When exposed to information about the positive effects of formal childcare, women with more education were more likely to stay in the labor force and use daycare, while women with less education actually decreased their willingness to stay in the labor force.

Introduction

In many European countries there remain significant gender gaps in the labor market, with far fewer women participating in the workforce than men. Throughout Europe, 62% of women work, whereas 75% of men do. In Italy, that gap is even more pronounced: 51% of women work compared to 72% of men. Cultural beliefs about the role of women as better care providers for children could partially explain this gap. In this paper researchers conducted a randomized controlled trial to test the effects of providing information to women of reproductive age without children about the benefits of outside childcare. In the experiment, women were either shown a video or sent a text message with information about the positive effects of childcare on children’s outcomes. A third group of women remained as a comparison group. Researchers evaluated the effects of information in terms of self-reported labor supply intentions and intended use of outside daycare.

Findings

Most women who watched the video or received the text messages understood the messages and thought they were credible. However, there were different responses between non-mothers of different educations levels:

  • On the whole, non-mothers in the text group increased their intended future use of daycare by 15 percentage points, from 44% to 59%. Participants in this group also reported a higher willingness to pay for these services and a 4 percentage point lower desire to have grandparents provide childcare for their children.
  • On the whole, non-mothers in the video treatment group did not change their intended future use of daycare. However, women in the video treatment group reported wanting to work two fewer hours per week, from 19 to 17 hours of the control group. There was no effect seen in the text group.
  • Specifically, non-mothers with higher education increased their intention to use day care from 50% to 72% in the text treatment and from 50% to 61% in the video treatment. Highly educated non-mothers increased their willingness to pay for childcare by 50 Euros.
  • Non-mothers with less education showed no increase in their intention to use daycare after receiving texts or watching the video. In fact, their reported willingness to work decreased from 88% to 76%.

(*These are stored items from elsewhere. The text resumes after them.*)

/-- R28, R30, R89, R95 to R98, R111, R112, R125: while an entry is free the next queue in rotation is begun; its published slip is refused with a record,
released, or held, and its queue's head advances; the first released slip that has a rectangle is placed; one that has stood first for 65,536 cycles
gets a reservation. Model's choices: log 41, 79, 113. -/
def Obligations.SlipsAndPlacement : Prop :=
  ∀ (s : State), s.hub.waitingSlips = [] →
    (s.stopped .loader = true ∨ s.hub.nextQueue = none → Completes .slipRead s (fun t => t = s)) ∧
    (∀ n, s.stopped .loader = false → s.hub.nextQueue = some n →
      let q := s.hub.queue n
      let addr := q.base + 128 * (q.head.toNat % 2 ^ q.log2n.toNat)
      let bs := readBytes s.mem addr 128
      (q.busy = false → s.hub.freeHolds = 0 → Completes .slipRead s (fun t => t = s)) ∧
      (q.busy = false → s.hub.freeHolds ≠ 0 → Completes .slipRead s (fun t =>
        t = s.updHub (fun h => h.updQueue n (fun q => { q with busy := true })))) ∧
      (q.busy = true → s.chunkMoves addr 128 = true → Completes .slipRead s (fun t => t = s)) ∧
      (∀ reason off, q.busy = true → s.chunkMoves addr 128 = false → checkSlip bs ⟨q.space, q.privOk, q.dies, none⟩ = .error (reason, off) →
        Completes .slipRead s (fun t => (t.hub.queue n).head = q.head + 1 ∧ (t.hub.queue n).busy = false ∧ t.hub.rotation = n ∧
          ∃ r ∈ t.hub.store ++ t.hub.blocked, r.code = BitVec.ofNat 8 fCFG ∧ r.detail = cfgDetail reason 0 0xFFFF off)) ∧
      (∀ slip, q.busy = true → s.chunkMoves addr 128 = false → checkSlip bs ⟨q.space, q.privOk, q.dies, none⟩ = .ok slip →
        let met := slip.holds.map (fun h => decide (h.2 ≤ s.timeline h.1.toNat))
        (met.all id = true → Completes .slipRead s (fun t => (t.hub.queue n).head = q.head + 1 ∧ t.hub.rotation = n ∧
          t.hub.holds = s.hub.holds ∧ ∃ x ∈ t.hub.released, x.slip = slip ∧ x.cycle = s.cycle ∧ x.rank = rankQueue n)) ∧
        (met.all id = false → 0 < s.hub.freeHolds → Completes .slipRead s (fun t => (t.hub.queue n).head = q.head + 1 ∧
          t.hub.released = s.hub.released ∧ AMap.find t.hub.holds s.nextId = some ⟨slip, met, rankQueue n, false⟩)) ∧
        (met.all id = false → s.hub.freeHolds = 0 → Completes .slipRead s (fun t => t = s)))) ∧
    (s.stopped .loader = true → Completes .placementDecision s (fun t => t = s.updHub (fun h => h.standing s.cycle))) ∧
    (s.stopped .loader = false →
     let u := s.updHub (fun h => h.standing s.cycle)
     ((∀ x ∈ u.hub.released, u.tryPlace x = none) → Completes .placementDecision s (fun t => t = u)) ∧
     (∀ pre x post v, u.hub.released = pre ++ x :: post → (∀ y ∈ pre, u.tryPlace y = none) → u.tryPlace x = some v →
      Completes .placementDecision s (fun t => t = v))) ∧
    (s.overdue = [] → Completes .placementReservation s (fun t => t = s)) ∧
    (∀ x r c, s.overdue = [x] → s.choices x (s.slipImage x.slip) = [] → s.soonest x = some (r, c) →
      Completes .placementReservation s (fun t =>
        t = { s with hub := { s.hub with reservations := AMap.put s.hub.reservations r.die ⟨x.slip, x.cycle, r.nwb, c⟩ } }))

/-- R81, R94, R118, R122, R385: a loan's image is read and checked, and written at the time that its words take, or it is refused with a
CFG_REJECT and the loan returns; the first activation begins when every bay is awake; a prefetched image is resident. Model's choices: log 81, 82, 110, 136. -/
def Obligations.ImagesLoaded : Prop :=
  ∀ (s : State) (id : Nat) (l : Loan), AMap.find s.loans id = some l → s.stopped .loader = false →
    (l.state = .fetching → l.exitTaken = none → l.hit = false →
      let read := s.loadImage l.slip.space l.slip.cfg ⟨l.w, l.h, l.slip.priv, l.slip.mstore⟩
      (∀ bad, read = .error bad → Completes (.imageFetchDone id) s (fun t =>
        (∃ l', AMap.find t.loans id = some l' ∧ l'.state = .returning) ∧ (s.cycle + 1, Instr.loanReturn id) ∈ t.agenda ∧
        ∃ r ∈ t.hub.store ++ t.hub.blocked, r.code = BitVec.ofNat 8 fCFG ∧ r.loan = l.word ∧ r.detail = bad.detail)) ∧
      (∀ img l', read = .ok img → argsOk (img.placed l.rect) l.slip.args = true →
        s.takeNeed id l ((img.placed l.rect).need l.slip.mstore) = some l' → Completes (.imageFetchDone id) s (fun t =>
          AMap.find t.loans id = some { l' with image := img.placed l.rect, images := [], state := .writing } ∧
          (s.cycle + ((img.placed l.rect).writeCycles (!l'.hit) true + 1), Instr.configWriteDone id) ∈ t.agenda))) ∧
    (l.state = .writing → s.allAwake l.rect = false → Completes (.configWriteDone id) s (fun t => t = s.later 1 (.configWriteDone id))) ∧
    (l.state = .writing → s.allAwake l.rect = true →
      let u := (s.writeContext id l l.ctx l.image l.hit).updLoan id (fun l => { l with images := AMap.put l.images l.ctx l.image, drops := [] })
      let v := (if l.exitTaken.isNone then u.clearWindows l l.image else u).writeRecords l l.image
      (∀ w, v.startFirst id = some w → Completes (.configWriteDone id) s (fun t => t = w)) ∧
      (v.startFirst id = none → Completes (.configWriteDone id) s (fun t => t = s.later 1 (.configWriteDone id)))) ∧
    (∀ n p, AMap.find s.hub.prefetches n = some p →
      let r : Rect := ⟨p.die, p.nwb, p.w, p.h⟩
      (∀ bad, p.read = none → s.loadImage p.space p.addr ⟨p.w, p.h, p.priv, p.mstore⟩ = .error bad → Completes (.prefetchDone n) s (fun t =>
        t.hub.prefetches = AMap.del s.hub.prefetches n ∧ t.loans = s.loans ∧ t.mem = s.mem)) ∧
      (∀ img, p.read = none → s.loadImage p.space p.addr ⟨p.w, p.h, p.priv, p.mstore⟩ = .ok img → Completes (.prefetchDone n) s (fun t =>
        t.hub.prefetches = AMap.put s.hub.prefetches n { p with read := some (img.placed r) } ∧
        (s.cycle + (img.wordCycles + 1), Instr.prefetchDone n) ∈ t.agenda ∧ t.bays = s.bays ∧ t.loans = s.loans ∧ t.mem = s.mem)) ∧
      (∀ img, p.read = some img → Completes (.prefetchDone n) s (fun t =>
        t.hub.prefetches = AMap.del s.hub.prefetches n ∧ t.loans = s.loans ∧ t.mem = s.mem ∧
        ∀ b ∈ r.bays, ((t.bay b).ctxAt p.ctx).st = .resident ∧ ((t.bay b).ctxAt p.ctx).image = img)))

There were no changes in reported desire to work for highly educated women who received the treatment. However, they reported a higher willingness to use formal childcare and to pay more for it. Women with lower education levels decreased their intention to work with no effect on day care or willingness to pay for it.

Methodology

Researchers randomly allocated 1,503 Italian women between the ages of 20 and 40 years into three groups: recipients of a text with information touting the benefits of day care outside the home; recipients of a one-minute long video with the same information but also showing images of children in a day-care; and a control group which received no messages about the benefits of formal child care.  Prior to the experiment, women were administered an online survey to obtain baseline characteristics including demographics and fertility. Women were then randomly assigned to the two treatment groups or the control group, and those in the treatment groups received messages summarizing previous research about the benefits of day care attendance on children’s outcomes.

Once the women in treatment groups received these messages, everyone took another online survey asking them about their reactions to the information.  A final step of the survey entailed asking women about their intentions to join the labor force, as well as their intended use or non-use of day care. Only women who had not yet had children were asked the latter question, as women who already had children would have had to make the decision whether or not to use day care already.  Researchers checked the survey’s external validity by comparing the sample’s demographics to that of a national survey on Italians and household characteristics.  Regression analysis was used to evaluate outcomes.